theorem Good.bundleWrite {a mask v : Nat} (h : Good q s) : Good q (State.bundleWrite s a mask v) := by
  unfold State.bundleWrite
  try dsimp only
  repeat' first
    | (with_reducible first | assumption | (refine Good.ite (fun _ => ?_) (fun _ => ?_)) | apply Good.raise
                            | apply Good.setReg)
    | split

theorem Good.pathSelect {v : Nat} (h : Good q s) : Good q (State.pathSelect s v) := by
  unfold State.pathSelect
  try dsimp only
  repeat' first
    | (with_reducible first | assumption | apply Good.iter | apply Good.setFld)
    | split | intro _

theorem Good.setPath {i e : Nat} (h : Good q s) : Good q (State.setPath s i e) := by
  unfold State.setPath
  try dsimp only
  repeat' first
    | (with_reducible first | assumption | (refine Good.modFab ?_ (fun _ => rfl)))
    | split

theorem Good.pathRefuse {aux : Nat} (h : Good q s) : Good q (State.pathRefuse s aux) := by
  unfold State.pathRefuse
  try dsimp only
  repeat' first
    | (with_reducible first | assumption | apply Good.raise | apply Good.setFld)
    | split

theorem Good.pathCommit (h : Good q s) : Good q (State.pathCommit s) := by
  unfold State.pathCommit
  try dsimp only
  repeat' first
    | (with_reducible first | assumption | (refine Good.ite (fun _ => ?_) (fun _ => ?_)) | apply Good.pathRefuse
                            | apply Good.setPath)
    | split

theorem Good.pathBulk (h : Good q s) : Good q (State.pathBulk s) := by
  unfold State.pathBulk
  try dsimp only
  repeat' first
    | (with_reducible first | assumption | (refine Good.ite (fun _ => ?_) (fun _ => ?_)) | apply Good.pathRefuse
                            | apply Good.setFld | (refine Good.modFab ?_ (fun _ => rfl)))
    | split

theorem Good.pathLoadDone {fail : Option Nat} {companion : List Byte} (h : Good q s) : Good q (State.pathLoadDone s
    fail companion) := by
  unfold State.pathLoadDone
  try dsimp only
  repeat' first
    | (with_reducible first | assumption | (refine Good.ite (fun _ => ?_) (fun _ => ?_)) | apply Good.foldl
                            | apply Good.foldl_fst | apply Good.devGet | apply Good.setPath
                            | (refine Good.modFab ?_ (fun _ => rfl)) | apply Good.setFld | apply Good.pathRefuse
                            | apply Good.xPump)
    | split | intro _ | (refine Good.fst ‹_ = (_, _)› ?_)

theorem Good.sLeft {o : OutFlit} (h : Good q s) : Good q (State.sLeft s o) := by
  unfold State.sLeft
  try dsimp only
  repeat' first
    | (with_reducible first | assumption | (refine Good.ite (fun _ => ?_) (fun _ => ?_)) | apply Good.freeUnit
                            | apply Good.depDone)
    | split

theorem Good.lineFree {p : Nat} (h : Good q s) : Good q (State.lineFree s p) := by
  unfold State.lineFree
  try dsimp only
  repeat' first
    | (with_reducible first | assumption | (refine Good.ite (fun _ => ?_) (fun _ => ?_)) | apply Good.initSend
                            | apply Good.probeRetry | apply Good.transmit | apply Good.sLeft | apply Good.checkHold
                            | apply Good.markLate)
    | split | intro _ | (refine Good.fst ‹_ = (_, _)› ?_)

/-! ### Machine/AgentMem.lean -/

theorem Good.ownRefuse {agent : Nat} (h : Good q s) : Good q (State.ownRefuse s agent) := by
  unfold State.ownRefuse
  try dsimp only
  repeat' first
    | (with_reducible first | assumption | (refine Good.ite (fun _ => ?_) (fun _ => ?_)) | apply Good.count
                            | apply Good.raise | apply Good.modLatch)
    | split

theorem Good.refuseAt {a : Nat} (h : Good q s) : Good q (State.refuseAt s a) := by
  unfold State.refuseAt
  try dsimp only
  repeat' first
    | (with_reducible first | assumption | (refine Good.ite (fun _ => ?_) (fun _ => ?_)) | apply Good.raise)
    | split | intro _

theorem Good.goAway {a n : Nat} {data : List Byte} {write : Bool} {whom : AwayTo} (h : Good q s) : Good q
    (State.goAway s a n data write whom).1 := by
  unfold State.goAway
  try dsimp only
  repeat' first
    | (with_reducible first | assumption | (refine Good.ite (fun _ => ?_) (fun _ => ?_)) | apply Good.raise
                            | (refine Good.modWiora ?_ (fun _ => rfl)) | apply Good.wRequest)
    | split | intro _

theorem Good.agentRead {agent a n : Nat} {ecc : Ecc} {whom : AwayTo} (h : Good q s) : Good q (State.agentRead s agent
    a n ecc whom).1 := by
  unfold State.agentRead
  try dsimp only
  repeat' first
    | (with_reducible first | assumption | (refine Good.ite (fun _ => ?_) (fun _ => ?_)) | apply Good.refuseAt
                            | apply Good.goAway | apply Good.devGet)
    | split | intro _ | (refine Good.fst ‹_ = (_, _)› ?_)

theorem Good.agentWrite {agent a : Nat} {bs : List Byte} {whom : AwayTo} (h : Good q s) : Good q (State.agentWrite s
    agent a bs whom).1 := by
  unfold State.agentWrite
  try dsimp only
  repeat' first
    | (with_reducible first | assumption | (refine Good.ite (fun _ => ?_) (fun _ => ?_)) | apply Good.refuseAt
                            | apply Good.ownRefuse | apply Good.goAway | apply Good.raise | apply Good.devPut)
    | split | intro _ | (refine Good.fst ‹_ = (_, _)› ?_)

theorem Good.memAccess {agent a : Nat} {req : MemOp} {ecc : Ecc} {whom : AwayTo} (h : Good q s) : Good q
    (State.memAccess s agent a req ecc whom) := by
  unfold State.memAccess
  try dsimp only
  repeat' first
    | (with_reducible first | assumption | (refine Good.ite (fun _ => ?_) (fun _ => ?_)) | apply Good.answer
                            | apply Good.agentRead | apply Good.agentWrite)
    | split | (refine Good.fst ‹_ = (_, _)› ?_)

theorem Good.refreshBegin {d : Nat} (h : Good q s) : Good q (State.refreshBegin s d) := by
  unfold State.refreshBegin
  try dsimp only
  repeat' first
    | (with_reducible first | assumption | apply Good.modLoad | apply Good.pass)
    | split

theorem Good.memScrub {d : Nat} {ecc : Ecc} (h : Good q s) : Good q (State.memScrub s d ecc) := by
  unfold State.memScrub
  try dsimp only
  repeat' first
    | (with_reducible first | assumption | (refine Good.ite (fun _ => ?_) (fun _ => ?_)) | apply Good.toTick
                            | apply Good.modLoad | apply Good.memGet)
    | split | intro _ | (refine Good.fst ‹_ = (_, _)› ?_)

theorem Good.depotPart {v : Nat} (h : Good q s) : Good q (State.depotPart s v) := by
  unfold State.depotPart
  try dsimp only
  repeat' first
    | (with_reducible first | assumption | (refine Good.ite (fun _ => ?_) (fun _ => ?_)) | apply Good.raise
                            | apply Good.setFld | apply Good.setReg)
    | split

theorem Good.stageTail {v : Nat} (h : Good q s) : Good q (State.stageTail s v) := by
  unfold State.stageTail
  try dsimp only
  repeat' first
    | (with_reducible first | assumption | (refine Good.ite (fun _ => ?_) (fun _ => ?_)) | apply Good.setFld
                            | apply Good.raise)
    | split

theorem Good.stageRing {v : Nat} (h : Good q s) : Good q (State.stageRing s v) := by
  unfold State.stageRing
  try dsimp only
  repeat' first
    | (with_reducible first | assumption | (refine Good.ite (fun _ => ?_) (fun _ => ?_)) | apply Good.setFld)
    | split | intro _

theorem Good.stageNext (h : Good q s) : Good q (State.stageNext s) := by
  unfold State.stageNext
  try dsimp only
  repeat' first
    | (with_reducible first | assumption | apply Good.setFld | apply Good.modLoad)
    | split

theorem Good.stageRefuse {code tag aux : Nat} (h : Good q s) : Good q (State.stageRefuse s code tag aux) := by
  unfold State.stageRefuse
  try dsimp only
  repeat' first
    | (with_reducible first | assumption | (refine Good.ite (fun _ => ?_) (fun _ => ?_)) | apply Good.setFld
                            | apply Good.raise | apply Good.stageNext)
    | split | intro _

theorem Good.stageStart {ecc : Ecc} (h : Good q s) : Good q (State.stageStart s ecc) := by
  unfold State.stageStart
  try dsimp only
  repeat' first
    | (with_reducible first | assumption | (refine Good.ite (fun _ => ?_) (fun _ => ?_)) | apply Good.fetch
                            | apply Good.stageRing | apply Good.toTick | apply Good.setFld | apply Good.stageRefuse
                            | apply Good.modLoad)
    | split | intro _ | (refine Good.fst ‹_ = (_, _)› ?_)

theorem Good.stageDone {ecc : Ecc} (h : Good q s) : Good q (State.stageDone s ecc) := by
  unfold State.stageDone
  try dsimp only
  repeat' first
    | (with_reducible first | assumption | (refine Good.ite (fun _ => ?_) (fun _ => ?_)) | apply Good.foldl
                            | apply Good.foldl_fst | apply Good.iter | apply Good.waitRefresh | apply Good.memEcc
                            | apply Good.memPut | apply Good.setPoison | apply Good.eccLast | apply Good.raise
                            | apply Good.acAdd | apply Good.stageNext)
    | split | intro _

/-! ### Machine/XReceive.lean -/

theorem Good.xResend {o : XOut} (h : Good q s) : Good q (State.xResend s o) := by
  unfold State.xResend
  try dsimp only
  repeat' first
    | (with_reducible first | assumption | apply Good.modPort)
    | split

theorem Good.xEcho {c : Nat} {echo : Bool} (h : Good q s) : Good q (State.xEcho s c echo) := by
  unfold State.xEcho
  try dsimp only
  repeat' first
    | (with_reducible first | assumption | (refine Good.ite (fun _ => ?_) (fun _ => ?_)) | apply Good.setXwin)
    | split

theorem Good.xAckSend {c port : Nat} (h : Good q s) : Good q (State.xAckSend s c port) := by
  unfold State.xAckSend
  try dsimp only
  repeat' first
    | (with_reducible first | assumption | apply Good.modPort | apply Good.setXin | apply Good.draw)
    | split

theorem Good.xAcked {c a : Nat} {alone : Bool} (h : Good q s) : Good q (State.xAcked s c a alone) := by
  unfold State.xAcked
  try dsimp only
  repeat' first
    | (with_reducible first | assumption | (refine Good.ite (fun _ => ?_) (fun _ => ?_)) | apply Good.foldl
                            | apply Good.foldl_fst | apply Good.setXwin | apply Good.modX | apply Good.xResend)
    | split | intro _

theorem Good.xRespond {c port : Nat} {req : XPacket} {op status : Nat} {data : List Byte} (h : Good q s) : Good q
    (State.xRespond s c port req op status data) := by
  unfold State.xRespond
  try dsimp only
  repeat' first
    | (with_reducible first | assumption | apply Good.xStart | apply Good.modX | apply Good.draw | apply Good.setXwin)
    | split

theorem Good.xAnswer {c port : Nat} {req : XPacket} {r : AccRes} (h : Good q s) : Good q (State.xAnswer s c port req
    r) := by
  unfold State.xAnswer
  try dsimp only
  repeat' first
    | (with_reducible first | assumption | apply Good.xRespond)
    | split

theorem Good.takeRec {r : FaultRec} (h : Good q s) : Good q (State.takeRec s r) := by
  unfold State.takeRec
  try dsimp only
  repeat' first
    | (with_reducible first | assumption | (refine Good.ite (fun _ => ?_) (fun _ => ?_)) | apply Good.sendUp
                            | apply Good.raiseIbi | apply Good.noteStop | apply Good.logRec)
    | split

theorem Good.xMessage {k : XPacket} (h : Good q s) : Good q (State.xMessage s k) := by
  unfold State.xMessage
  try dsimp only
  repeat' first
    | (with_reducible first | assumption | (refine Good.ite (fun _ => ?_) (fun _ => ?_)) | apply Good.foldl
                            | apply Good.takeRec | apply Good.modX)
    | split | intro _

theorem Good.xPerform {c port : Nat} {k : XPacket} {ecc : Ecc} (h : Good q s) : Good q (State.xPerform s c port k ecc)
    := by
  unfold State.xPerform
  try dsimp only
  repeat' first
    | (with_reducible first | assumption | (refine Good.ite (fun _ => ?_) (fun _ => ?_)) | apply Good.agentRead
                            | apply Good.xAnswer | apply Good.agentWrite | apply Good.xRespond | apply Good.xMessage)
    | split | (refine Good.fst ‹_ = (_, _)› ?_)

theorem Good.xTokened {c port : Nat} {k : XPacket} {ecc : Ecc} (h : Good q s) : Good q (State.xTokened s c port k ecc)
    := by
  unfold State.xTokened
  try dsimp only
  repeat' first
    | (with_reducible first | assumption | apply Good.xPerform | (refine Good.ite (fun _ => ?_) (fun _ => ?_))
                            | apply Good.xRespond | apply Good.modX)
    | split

Goal of the exercise – Would you copy every line of the entries in which "agentWrite" appears?

Completed task –
theorem Good.agentWrite {agent a : Nat} {bs : List Byte} {whom : AwayTo} (h : Good q s) : Good q (State.agentWrite s
  unfold State.agentWrite
                            | apply Good.agentRead | apply Good.agentWrite)
                            | apply Good.xAnswer | apply Good.agentWrite | apply Good.xRespond | apply Good.xMessage)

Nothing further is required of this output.